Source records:
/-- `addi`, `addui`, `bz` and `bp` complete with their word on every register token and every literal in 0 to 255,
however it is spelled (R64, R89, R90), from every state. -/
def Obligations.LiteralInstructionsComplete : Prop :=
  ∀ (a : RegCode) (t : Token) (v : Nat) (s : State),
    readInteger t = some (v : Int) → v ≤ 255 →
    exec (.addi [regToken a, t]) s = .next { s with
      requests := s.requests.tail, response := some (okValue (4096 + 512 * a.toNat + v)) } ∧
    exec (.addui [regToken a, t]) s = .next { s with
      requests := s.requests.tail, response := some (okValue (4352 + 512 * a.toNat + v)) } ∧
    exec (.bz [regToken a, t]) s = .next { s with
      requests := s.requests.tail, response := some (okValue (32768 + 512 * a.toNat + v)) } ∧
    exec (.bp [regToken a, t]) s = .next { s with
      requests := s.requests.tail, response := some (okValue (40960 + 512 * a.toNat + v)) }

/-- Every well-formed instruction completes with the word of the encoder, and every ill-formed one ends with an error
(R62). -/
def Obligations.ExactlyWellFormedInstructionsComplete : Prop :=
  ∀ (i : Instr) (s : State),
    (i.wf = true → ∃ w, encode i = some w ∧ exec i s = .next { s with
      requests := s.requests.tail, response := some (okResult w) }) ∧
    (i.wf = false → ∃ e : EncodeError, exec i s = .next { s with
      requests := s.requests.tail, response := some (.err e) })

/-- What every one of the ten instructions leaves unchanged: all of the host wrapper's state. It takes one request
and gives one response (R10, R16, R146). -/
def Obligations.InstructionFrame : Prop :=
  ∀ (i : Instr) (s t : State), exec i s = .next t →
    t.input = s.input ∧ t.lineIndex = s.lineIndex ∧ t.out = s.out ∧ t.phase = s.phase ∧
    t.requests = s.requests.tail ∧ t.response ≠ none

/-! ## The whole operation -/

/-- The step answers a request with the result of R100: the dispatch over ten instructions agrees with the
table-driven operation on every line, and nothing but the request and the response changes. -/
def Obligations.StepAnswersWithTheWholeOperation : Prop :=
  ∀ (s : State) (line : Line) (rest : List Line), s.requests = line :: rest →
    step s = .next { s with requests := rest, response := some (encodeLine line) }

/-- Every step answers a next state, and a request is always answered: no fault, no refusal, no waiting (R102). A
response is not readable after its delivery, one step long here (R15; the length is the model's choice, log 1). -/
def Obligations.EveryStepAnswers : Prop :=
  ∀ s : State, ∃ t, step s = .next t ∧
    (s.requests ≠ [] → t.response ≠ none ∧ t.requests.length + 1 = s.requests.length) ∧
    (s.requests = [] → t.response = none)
==
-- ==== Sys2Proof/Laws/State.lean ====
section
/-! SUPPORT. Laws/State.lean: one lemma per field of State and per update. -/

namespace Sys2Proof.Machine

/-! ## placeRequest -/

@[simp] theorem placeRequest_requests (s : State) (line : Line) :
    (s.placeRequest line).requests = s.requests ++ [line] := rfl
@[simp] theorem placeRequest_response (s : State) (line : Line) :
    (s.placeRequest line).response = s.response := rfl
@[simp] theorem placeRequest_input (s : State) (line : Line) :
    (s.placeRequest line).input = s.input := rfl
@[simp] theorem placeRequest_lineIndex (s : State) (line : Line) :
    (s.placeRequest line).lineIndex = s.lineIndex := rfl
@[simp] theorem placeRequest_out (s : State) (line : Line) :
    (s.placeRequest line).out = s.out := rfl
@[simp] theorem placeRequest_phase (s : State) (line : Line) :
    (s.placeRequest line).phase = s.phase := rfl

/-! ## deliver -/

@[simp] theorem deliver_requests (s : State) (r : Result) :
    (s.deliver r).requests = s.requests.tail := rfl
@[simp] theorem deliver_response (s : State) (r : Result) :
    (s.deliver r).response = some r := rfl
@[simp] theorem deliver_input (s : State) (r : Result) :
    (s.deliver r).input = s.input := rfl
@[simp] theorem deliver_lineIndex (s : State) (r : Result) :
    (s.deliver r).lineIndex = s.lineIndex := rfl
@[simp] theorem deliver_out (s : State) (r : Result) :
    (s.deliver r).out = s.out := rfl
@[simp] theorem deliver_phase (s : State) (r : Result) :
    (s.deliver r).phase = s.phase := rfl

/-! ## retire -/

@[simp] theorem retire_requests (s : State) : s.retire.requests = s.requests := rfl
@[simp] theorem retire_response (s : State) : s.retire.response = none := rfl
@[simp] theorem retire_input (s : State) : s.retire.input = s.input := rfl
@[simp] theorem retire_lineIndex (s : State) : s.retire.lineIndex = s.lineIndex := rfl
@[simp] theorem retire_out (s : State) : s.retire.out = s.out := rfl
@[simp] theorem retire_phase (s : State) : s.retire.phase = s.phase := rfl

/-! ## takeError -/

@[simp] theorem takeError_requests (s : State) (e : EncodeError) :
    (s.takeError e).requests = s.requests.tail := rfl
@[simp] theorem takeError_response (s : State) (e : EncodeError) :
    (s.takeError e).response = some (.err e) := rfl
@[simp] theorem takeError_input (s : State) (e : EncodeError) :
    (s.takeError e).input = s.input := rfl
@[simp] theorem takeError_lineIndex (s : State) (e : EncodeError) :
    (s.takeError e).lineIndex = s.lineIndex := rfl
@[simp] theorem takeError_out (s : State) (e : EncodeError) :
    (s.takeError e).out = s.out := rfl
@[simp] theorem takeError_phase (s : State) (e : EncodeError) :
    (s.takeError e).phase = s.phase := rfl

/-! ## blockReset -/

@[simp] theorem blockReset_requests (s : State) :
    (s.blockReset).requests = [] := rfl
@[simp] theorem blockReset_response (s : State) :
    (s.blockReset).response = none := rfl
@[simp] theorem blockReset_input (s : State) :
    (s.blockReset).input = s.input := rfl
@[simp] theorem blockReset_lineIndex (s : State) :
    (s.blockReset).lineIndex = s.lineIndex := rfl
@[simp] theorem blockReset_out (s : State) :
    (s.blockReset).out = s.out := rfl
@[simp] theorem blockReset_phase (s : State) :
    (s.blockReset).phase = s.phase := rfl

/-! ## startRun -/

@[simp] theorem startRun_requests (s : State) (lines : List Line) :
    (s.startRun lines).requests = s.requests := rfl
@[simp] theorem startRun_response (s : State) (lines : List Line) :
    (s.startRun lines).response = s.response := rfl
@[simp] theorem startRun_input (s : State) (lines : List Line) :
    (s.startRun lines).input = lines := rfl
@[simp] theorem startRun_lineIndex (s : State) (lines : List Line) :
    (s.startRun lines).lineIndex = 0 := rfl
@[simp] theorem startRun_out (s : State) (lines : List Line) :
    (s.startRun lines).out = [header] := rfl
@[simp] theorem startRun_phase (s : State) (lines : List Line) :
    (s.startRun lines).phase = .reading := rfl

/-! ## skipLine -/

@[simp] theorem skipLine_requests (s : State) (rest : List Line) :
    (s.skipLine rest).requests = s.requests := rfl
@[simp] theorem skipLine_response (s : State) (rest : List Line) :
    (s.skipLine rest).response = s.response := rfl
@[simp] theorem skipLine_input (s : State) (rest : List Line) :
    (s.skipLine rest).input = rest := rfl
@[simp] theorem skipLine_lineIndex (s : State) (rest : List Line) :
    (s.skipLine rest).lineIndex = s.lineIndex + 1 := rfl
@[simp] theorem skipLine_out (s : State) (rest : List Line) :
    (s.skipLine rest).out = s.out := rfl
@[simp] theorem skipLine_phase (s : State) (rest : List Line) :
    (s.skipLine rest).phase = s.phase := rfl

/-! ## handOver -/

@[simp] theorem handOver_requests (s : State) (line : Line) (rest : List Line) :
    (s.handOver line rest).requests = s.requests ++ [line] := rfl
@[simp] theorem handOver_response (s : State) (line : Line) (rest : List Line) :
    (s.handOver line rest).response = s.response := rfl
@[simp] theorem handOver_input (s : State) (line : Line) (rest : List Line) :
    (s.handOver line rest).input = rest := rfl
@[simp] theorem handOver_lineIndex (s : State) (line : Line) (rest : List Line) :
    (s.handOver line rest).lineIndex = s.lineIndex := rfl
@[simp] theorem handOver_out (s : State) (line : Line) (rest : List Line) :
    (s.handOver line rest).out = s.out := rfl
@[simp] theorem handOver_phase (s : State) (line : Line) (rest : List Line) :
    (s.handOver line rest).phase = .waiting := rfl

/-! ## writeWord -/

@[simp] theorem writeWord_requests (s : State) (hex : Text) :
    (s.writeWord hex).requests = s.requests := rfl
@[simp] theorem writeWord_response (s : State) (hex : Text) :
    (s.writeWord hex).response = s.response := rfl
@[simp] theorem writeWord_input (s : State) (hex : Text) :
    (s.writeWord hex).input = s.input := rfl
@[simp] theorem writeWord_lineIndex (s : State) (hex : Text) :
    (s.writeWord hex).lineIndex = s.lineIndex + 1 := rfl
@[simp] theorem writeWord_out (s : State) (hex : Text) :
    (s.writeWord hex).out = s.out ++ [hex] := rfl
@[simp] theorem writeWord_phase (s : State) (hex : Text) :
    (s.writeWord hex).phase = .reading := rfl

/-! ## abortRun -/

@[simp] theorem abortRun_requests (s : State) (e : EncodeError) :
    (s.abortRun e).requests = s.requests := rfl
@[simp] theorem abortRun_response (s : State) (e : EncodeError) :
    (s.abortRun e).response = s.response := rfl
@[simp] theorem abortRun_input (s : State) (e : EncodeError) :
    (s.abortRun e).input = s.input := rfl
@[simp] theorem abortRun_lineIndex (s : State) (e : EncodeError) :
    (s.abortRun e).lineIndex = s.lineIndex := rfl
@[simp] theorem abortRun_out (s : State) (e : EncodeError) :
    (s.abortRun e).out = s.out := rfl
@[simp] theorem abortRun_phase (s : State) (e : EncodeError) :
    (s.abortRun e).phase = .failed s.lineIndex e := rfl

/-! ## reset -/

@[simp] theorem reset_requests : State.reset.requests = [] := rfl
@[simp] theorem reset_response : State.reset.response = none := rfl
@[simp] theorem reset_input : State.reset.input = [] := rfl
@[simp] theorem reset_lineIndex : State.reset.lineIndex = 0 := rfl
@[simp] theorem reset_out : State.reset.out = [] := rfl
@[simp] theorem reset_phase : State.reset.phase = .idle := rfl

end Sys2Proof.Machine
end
...
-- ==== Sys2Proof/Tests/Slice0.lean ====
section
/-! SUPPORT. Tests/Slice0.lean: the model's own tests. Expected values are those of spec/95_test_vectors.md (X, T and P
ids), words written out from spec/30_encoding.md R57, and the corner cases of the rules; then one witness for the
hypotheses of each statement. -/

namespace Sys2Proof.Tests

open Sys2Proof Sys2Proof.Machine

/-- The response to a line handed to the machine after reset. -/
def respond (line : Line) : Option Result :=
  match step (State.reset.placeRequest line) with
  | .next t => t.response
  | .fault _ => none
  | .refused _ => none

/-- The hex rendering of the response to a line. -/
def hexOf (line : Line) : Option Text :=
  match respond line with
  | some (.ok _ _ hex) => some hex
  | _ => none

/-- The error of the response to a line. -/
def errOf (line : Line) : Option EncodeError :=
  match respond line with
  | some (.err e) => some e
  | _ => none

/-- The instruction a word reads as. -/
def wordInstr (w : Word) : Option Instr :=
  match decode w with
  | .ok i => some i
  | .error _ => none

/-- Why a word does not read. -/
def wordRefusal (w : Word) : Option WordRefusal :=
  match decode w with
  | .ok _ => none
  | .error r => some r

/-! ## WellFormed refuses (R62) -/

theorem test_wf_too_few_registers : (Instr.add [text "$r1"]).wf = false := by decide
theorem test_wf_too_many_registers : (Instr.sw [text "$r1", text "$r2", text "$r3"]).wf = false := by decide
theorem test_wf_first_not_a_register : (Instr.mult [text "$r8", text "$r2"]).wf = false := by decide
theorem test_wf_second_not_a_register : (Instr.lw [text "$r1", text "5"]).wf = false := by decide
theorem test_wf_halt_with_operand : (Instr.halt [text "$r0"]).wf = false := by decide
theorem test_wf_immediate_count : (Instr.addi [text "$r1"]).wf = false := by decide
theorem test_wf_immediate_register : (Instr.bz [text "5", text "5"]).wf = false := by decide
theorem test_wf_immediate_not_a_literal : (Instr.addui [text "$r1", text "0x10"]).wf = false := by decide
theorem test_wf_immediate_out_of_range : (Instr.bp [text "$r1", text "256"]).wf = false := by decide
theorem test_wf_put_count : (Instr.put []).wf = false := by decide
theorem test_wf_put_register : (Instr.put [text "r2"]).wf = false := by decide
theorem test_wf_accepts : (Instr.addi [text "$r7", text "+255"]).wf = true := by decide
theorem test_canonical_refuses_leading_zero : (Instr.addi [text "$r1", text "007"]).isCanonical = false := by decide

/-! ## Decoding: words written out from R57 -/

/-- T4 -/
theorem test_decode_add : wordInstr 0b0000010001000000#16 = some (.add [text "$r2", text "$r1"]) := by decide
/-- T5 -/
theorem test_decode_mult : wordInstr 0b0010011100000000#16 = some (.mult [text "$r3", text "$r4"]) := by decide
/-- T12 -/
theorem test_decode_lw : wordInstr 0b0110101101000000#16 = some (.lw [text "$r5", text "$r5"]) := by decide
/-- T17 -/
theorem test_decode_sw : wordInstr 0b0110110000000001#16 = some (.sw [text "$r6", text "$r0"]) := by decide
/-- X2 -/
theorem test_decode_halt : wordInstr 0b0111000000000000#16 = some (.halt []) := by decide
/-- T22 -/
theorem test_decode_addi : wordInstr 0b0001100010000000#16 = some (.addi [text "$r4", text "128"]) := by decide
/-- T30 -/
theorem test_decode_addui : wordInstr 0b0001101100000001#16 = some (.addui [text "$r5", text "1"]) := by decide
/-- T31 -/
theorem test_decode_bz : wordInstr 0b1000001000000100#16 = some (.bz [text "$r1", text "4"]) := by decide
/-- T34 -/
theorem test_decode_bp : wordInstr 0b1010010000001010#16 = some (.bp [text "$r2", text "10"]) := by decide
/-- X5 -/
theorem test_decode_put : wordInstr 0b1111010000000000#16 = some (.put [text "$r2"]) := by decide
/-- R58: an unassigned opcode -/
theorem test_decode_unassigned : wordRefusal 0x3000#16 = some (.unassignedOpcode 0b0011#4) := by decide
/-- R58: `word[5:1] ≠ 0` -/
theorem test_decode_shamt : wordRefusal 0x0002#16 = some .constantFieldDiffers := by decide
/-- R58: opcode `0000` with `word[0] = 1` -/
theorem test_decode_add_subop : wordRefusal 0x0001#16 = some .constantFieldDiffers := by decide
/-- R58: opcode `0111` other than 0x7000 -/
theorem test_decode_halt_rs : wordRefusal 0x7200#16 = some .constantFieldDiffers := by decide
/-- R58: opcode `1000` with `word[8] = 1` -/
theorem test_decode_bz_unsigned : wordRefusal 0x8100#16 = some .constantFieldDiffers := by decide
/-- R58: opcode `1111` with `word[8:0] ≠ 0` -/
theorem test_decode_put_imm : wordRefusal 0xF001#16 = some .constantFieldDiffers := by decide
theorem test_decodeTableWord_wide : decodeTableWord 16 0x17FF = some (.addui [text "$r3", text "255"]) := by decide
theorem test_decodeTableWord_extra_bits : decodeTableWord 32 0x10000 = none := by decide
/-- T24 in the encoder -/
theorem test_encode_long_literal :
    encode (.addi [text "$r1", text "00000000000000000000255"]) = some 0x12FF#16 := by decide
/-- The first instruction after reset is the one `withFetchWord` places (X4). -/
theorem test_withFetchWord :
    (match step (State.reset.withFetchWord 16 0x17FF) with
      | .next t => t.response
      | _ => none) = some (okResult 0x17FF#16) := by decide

- **Work instructions**: Looking at the records above, return exactly the lines from the line with "exec (.addui [regToken" to the line with "t.input = s.input", both ends included.

- **Solution**:
    exec (.addui [regToken a, t]) s = .next { s with
      requests := s.requests.tail, response := some (okValue (4352 + 512 * a.toNat + v)) } ∧
    exec (.bz [regToken a, t]) s = .next { s with
      requests := s.requests.tail, response := some (okValue (32768 + 512 * a.toNat + v)) } ∧
    exec (.bp [regToken a, t]) s = .next { s with
      requests := s.requests.tail, response := some (okValue (40960 + 512 * a.toNat + v)) }

/-- Every well-formed instruction completes with the word of the encoder, and every ill-formed one ends with an error
(R62). -/
def Obligations.ExactlyWellFormedInstructionsComplete : Prop :=
  ∀ (i : Instr) (s : State),
    (i.wf = true → ∃ w, encode i = some w ∧ exec i s = .next { s with
      requests := s.requests.tail, response := some (okResult w) }) ∧
    (i.wf = false → ∃ e : EncodeError, exec i s = .next { s with
      requests := s.requests.tail, response := some (.err e) })

/-- What every one of the ten instructions leaves unchanged: all of the host wrapper's state. It takes one request
and gives one response (R10, R16, R146). -/
def Obligations.InstructionFrame : Prop :=
  ∀ (i : Instr) (s t : State), exec i s = .next t →
    t.input = s.input ∧ t.lineIndex = s.lineIndex ∧ t.out = s.out ∧ t.phase = s.phase ∧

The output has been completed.